We could just extract the keys that are of type tuple from the feature dictionary, and then check which ones apply to a given featureset.
But how do you match glottal and stop then? You still must iterate over the features, right? So my suggestion would be to declare these as "post-processing" then, and make another feature dictionary or a list of features. So first, you proceed in the way we outlined above, then you refine the feature vector for those cases where the features match. You could here even use absence, I would say.
Yes, we would still need to iterate over the features, but in this setting we are talking about O(n) complexity, because we don't need to go back and forth, match and modify, etc.
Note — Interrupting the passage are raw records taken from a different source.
-- ==== Sys2Proof/Machine/Parts/Meta.lean ====
section
/-! DEFINITION. State of frame metadata (ch. 21) and of the two DEFLATE engines. -/

namespace Sys2Proof.Machine

/-- A record whose hardware fields are frozen (R489): bytes 0-511 and its FLAGS, waiting to be emitted. -/
structure FrozenRec where
  cfn : Nat
  flags : Nat
  hw : List Byte
  /-- instant of its frame's close -/
  closed : Nat
  /-- its firmware fields, once they are written (R454) -/
  fw : Option (List Byte)
  deriving DecidableEq, Repr

/-- A record emitted: port, CFN and its 4,096 bytes. -/
structure SentRec where
  port : Nat
  cfn : Nat
  bytes : List Byte
  deriving DecidableEq, Repr

/-- What the codecs flagged a picture of a frame with (R491). -/
structure CodecFlag where
  hevc : Bool
  stream : Nat
  cfn : Nat
  flags : Nat
  deriving DecidableEq, Repr

/-- A profile selected: the CFN it lands on and its requester (R470). -/
structure ProfSel where
  cfn : Nat
  profile : Nat
  client : Client
  seq : Nat
  deriving DecidableEq, Repr

/-- One open stream of a DEFLATE engine (R499): its last 32 KiB of input newest first, its bytes and the bits of its byte
in progress, and its running Adler-32. -/
structure DeflateStream where
  number : Nat
  zlib : Bool
  window : List Byte
  out : List Byte
  bits : List Bool
  adler : Nat × Nat
  /-- its last block is out -/
  done : Bool
  deriving DecidableEq, Repr

/-- Frame metadata and DEFLATE (ch. 21). -/
structure Meta where
  /-- records frozen and not emitted, of SP0 and SP1, oldest first; R489 21; none -/
  frozen : Vector (List FrozenRec) 2
  /-- records emitted, newest first, at most 64 kept; R489 21; none -/
  sent : List SentRec
  /-- firmware fields of the previous record of each port, for R454; R489 21; 80 zero bytes (DESIGN CHOICE, log 4) -/
  lastFw : Vector (List Byte) 2
  /-- flags of coded pictures, newest first, at most 1,024 kept; R491 21; none -/
  codec : List CodecFlag
  /-- PROFILE: last profile landed, before those of profs; R489 21; 0xFF -/
  profile : Nat
  /-- profiles selected in this run; R470 19; none -/
  profs : List ProfSel
  /-- streams open in the DEFLATE engines, at most 16 each; R499 21; none -/
  deflate : Vector (List DeflateStream) 2
  deriving DecidableEq, Repr

def Meta.reset : Meta :=
  { frozen := Vector.replicate 2 [], sent := [], lastFw := Vector.replicate 2 (padTo 80 []), codec := [], profile := 0xFF,
    profs := [], deflate := Vector.replicate 2 [] }

end Sys2Proof.Machine
end

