-- ==== Sys2Proof/Machine/Parts/Control.lean ====
section
/-! DEFINITION. State of the control messages, the image transfer and the staged gated command (ch. 19), and of the
configuration flash and the key store (ch. 18, 20). -/

namespace Sys2Proof.Machine

/-- STATUS codes (Table 19.3). -/
inductive Status where
  | ok | malformed | crcError | unknownType | state | refused | busy | notFound | noPresence
  deriving DecidableEq, Repr

/-- REASON codes (Table 19.4). -/
inductive Reason where
  | none | inUse | noRoom | runEnded | notConfigured | emptySlot | checkFailed | targetRange | noRun | slotIncomplete
  | generation | keyMismatch
  | commitStep (n : Nat)
  | recordBullet (n : Nat)
  deriving DecidableEq, Repr

/-- A message the engine has sent or waits to send: a response, or a notification when notify is set (Table 19.2). -/
structure OutMsg where
  client : Client
  notify : Bool
  ty : Nat
  seq : Nat
  status : Status
  reason : Reason
  payload : List Byte
  deriving DecidableEq, Repr

/-- A response kept for a repeated request (R462). -/
structure Kept where
  ty : Nat
  seq : Nat
  /-- instant the request was received -/
  at_ : Nat
  msg : OutMsg
  deriving DecidableEq, Repr

/-- What the engine holds for one client (R462, R463). -/
structure ClientState where
  client : Client
  /-- last 32 responses, newest first -/
  kept : List Kept
  /-- SUBSCRIBE mask and least severity forwarded -/
  sub : Option (Nat × Nat)
  /-- SEQ of the next notification -/
  nseq : Nat
  /-- notifications waiting, oldest first -/
  queue : List OutMsg
  lastHeard : Nat
  deriving DecidableEq, Repr

/-- The gated commands of Table 20.2 with what their requests carry. -/
inductive Gated where
  | imageCommit (slot : Nat)
  | keyLoad (kind keyId : Nat) (value check : List Byte)
  | keyErase (mask : Nat)
  | lampOpen
  | timeStep (offsetNs : Int)
  | calCommit (tables : Nat) (fold : Bool) (found : Nat)
  | factoryReset (confirm : Nat)
  deriving DecidableEq, Repr

/-- The staged gated command (R472). -/
structure Staged where
  cmd : Gated
  client : Client
  seq : Nat
  /-- instant of staging -/
  at_ : Nat
  /-- level of PRESENCE_N high at staging, and the instant it last changed -/
  highAt : Bool
  sinceAt : Nat
  /-- presence is satisfied and the command runs: the step of R448 or R471 it waits for -/
  executing : Bool
  deriving DecidableEq, Repr

/-- The image transfer in progress (R471). -/
structure Xfer where
  owner : Client
  total : Nat
  generation : Nat
  /-- the erase runs; XFER_BEGIN's response waits for it: its SEQ and receipt -/
  erasing : Bool
  /-- 256-byte blocks written, ascending -/
  written : List Nat
  lastReq : Nat
  /-- SEQ of the request whose response waits -/
  waiting : Nat
  /-- the read-back check of XFER_END runs on TOTAL and CRC -/
  checking : Option (Nat × Nat)
  deriving DecidableEq, Repr

/-- Transports, clients, transfers and gated commands (ch. 19). -/
structure Control where
  /-- clients heard or subscribed; R462, R463 19; none (the endpoint is subscribed at start) -/
  clients : List ClientState
  /-- datagrams being reassembled, at most 8, with the instant of their first fragment; R458 19; none -/
  frags : List (Nat × Nat)
  /-- instant of the last CTRL_DENIED; R458 19; none -/
  lastDenied : Option Nat
  /-- the staged gated command; R472 19; none -/
  staged : Option Staged
  /-- the image transfer in progress; R471 19; none -/
  xfer : Option Xfer
  /-- slots that hold a complete transfer, false A; R471 19; none -/
  complete : List Bool
  /-- messages sent, newest first: the model's own record of the transports; DESIGN CHOICE (log 7); empty -/
  sent : List OutMsg
  deriving DecidableEq, Repr

/-- Control state before anything is heard. -/
def Control.reset : Control := ⟨[], [], none, none, none, [], []⟩

/-- The two slots of the configuration flash (R435): each a list of the bytes that are not erased. -/
structure Flash where
  /-- bytes of one slot; R435 18; 33,554,432, the least device's (DESIGN CHOICE, log 3) -/
  slotBytes : Nat
  /-- slot A, cells that are not 0xFF; R435 18; blank (DESIGN CHOICE, log 3) -/
  slotA : List Host.Cell
  /-- slot B, cells that are not 0xFF; R435 18; blank (DESIGN CHOICE, log 3) -/
  slotB : List Host.Cell
  deriving DecidableEq, Repr

def Flash.reset : Flash := ⟨33554432, [], []⟩

/-- One key entry: VALUE and KEY_ID (R478). -/
structure KeyEntry where
  value : List Byte
  keyId : Nat
  deriving DecidableEq, Repr

/-- The key store, kept without power (R478, R476, R484). -/
structure KeyStore where
  /-- image-signing key hash; R478 20; absent (DESIGN CHOICE, log 3) -/
  hash : Option KeyEntry
  /-- project key; R478 20; absent (DESIGN CHOICE, log 3) -/
  pkey : Option KeyEntry
  /-- writes and erases of the hash entry, limit 10,000; R478 20; 0 -/
  hashWrites : Nat
  /-- writes and erases of the project key entry; R478 20; 0 -/
  pkeyWrites : Nat
  /-- SEAL_FIRST_S of the permanent record; R476 20; absent -/
  sealFirst : Option Nat
  /-- LAMP_OPENS of the permanent record; R484 20; 0 -/
  lampOpens : Nat
  /-- DTB seconds of each LAMP opening, newest first; R484 20; none -/
  lampSecs : List Nat
  /-- KS_FAULT; R478 20; false -/
  fault : Bool
  deriving DecidableEq, Repr

def KeyStore.reset : KeyStore := ⟨none, none, 0, 0, none, 0, [], false⟩

end Sys2Proof.Machine
end

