/-- P2 of R192. -/
def fsrP2 : List Nat := [4096, 4467, 4871, 5312, 5793, 6317, 6889, 7512]
/-- SBW of Table 8.2 for the ten subbands. -/
def fsrSbw : List Nat := [256, 320, 320, 384, 512, 512, 640, 768, 768, 1024]

/-- Step of subband sb in plane k (0 R, 1 Ga, 2 Gd, 3 B) at quantiser index qi (R192). -/
def fsrStep (sb k qi : Nat) : Nat :=
  let qk := min 63 (qi + if k % 4 = 1 then 0 else 4)
  max 1 (fsrSbw.getD sb 0 * fsrP2.getD (qk % 8) 0 * 2 ^ (qk / 8) / 1048576)

/-- Quantisation, truncating (R193). -/
def fsrQuant (step : Nat) (c : Int) : Int := Int.tdiv c step
/-- Reconstruction (R193). -/
def fsrDequant (step : Nat) (q : Int) : Int :=
  if q = 0 then 0 else q.sign * ((((2 * q.natAbs + 1) * step) / 2 : Nat) : Int)

/-- zz and its inverse (R196). -/
def zz (q : Int) : Nat := if 0 ≤ q then 2 * q.toNat else 2 * q.natAbs - 1
def unzz (u : Nat) : Int := if u % 2 = 0 then (u / 2 : Nat) else -((u + 1) / 2 : Nat)

/-- The adaptive state of a subband (R196), with the bits written so far, newest first. -/
structure Coder where
  a : List Nat
  n : List Nat
  out : List Bool
  deriving DecidableEq, Repr

def Coder.start (out : List Bool) : Coder := ⟨List.replicate 9 4, List.replicate 9 1, out⟩

/-- Parameter k of put_val. -/
def riceK (a n : Nat) : Nat := ((List.range 24).find? fun k => a ≤ n * 2 ^ k).getD 24

/-- The adaptive state after a value u of class c. -/
def Coder.adapt (s : Coder) (u c : Nat) : Coder :=
  let a := s.a.getD c 0 + u
  let n := s.n.getD c 0 + 1
  let (a, n) := if n = 64 then (a / 2, n / 2) else (a, n)
  { s with a := s.a.set c a, n := s.n.set c n }

/-- The low k bits of v, most significant first. -/
def bitsMsb (v k : Nat) : List Bool := (List.range k).map fun i => v.testBit (k - 1 - i)

/-- put_val (R196). -/
def Coder.put (s : Coder) (u c : Nat) : Coder :=
  let k := riceK (s.a.getD c 0) (s.n.getD c 0)
  let bits := if u / 2 ^ k < 20 then List.replicate (u / 2 ^ k) true ++ [false] ++ bitsMsb u k
    else List.replicate 20 true ++ bitsMsb u 26
  { s with out := bits.reverse ++ s.out }.adapt u c

/-- s of R196 at column x of a row, from the row so far and the row above. -/
def context (row prev : List Int) (x : Nat) : Nat :=
  let m (l : List Int) (k : Int) : Nat := if k < 0 then 0 else (l.getD k.toNat 0).natAbs
  m row ((x : Int) - 1) + m prev x + (m prev ((x : Int) - 1) + m prev (x + 1)) / 2

/-- Class of a context. -/
def classOf (s : Nat) : Nat := 1 + min 6 (Nat.log2 s)

/-- Zeros from column x. -/
def zeroRun (row : List Int) (x : Nat) : Nat := ((row.drop x).takeWhile (· = 0)).length

/-- One row of code_subband from column x. -/
def codeRow : (fuel : Nat) → (row prev : List Int) → (x : Nat) → Coder → Coder
  | 0, _, _, _, s => s
  | f + 1, row, prev, x, s =>
    if row.length ≤ x then s
    else
      let c := context row prev x
      if c = 0 then
        let r := zeroRun row x
        let s := s.put r 8
        if x + r = row.length then s
        else codeRow f row prev (x + r + 1) (s.put (zz (row.getD (x + r) 0) - 1) 0)
      else codeRow f row prev (x + 1) (s.put (zz (row.getD x 0)) (classOf c))

/-- code_subband: the bits written are added to those before, newest first (R196). -/
def codeBand (out : List Bool) (g : Pic) : List Bool :=
  ((g.foldl (fun (q : List Int × Coder) row => (row, codeRow (row.length + 1) row q.1 0 q.2)) ([], Coder.start out)).2).out

/-- Bytes of bits, most significant first, padded with zero bits (R197). -/
def packMsb : (fuel : Nat) → List Bool → List Byte
  | 0, _ => []
  | _, [] => []
  | f + 1, bits =>
    let b := (bits.take 8) ++ List.replicate (8 - (bits.take 8).length) false
    BitVec.ofNat 8 (b.foldl (fun v x => 2 * v + bit x) 0) :: packMsb f (bits.drop 8)

/-- Bits of bytes, most significant first. -/
def unpackMsb (bs : List Byte) : List Bool := bs.flatMap fun b => bitsMsb b.toNat 8

/-- One plane's coefficients coded: its bytes (R196, R197). -/
def codePlane (q : List Pic) : List Byte :=
  let bits := (q.foldl codeBand []).reverse
  packMsb (bits.length / 8 + 1) bits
Those conditional/joint feature definitions, as far as I can tell, always apply to the base sound. If we process them post-hoc - so after processing the whole sound - I am worried that we might accidentally overwrite some modifications made by secondary articulatory modifiers. I think, the clean way therefore would be to process them between processing the base sound and the modifiers. Of course, nothing speaks against declaring those joint definitions in a separate dictionary.
3 iterations are also fine!
Of course it is computationally feasible, but I don't think it is necessary in the first place.
I think, the clean way therefore would be to process them between processing the base sound and the modifiers. Of course, nothing speaks against declaring those joint definitions in a separate dictionary.
These are 3 iterations, right?
Explicit is better than implicit.
The feature system you use, @arubehn, is not transparent from the code by now. My suggestion: make a json file, some dictionary, and give the feature plus some information. In general, with your data, it may be useful to use json, as it is easy to read from python, and you have basically some kind of a look-up-strucutre. It is a bit more verbose, requires a bit more hand-writing first, but it is more transparent.
You can read json then with the json-library.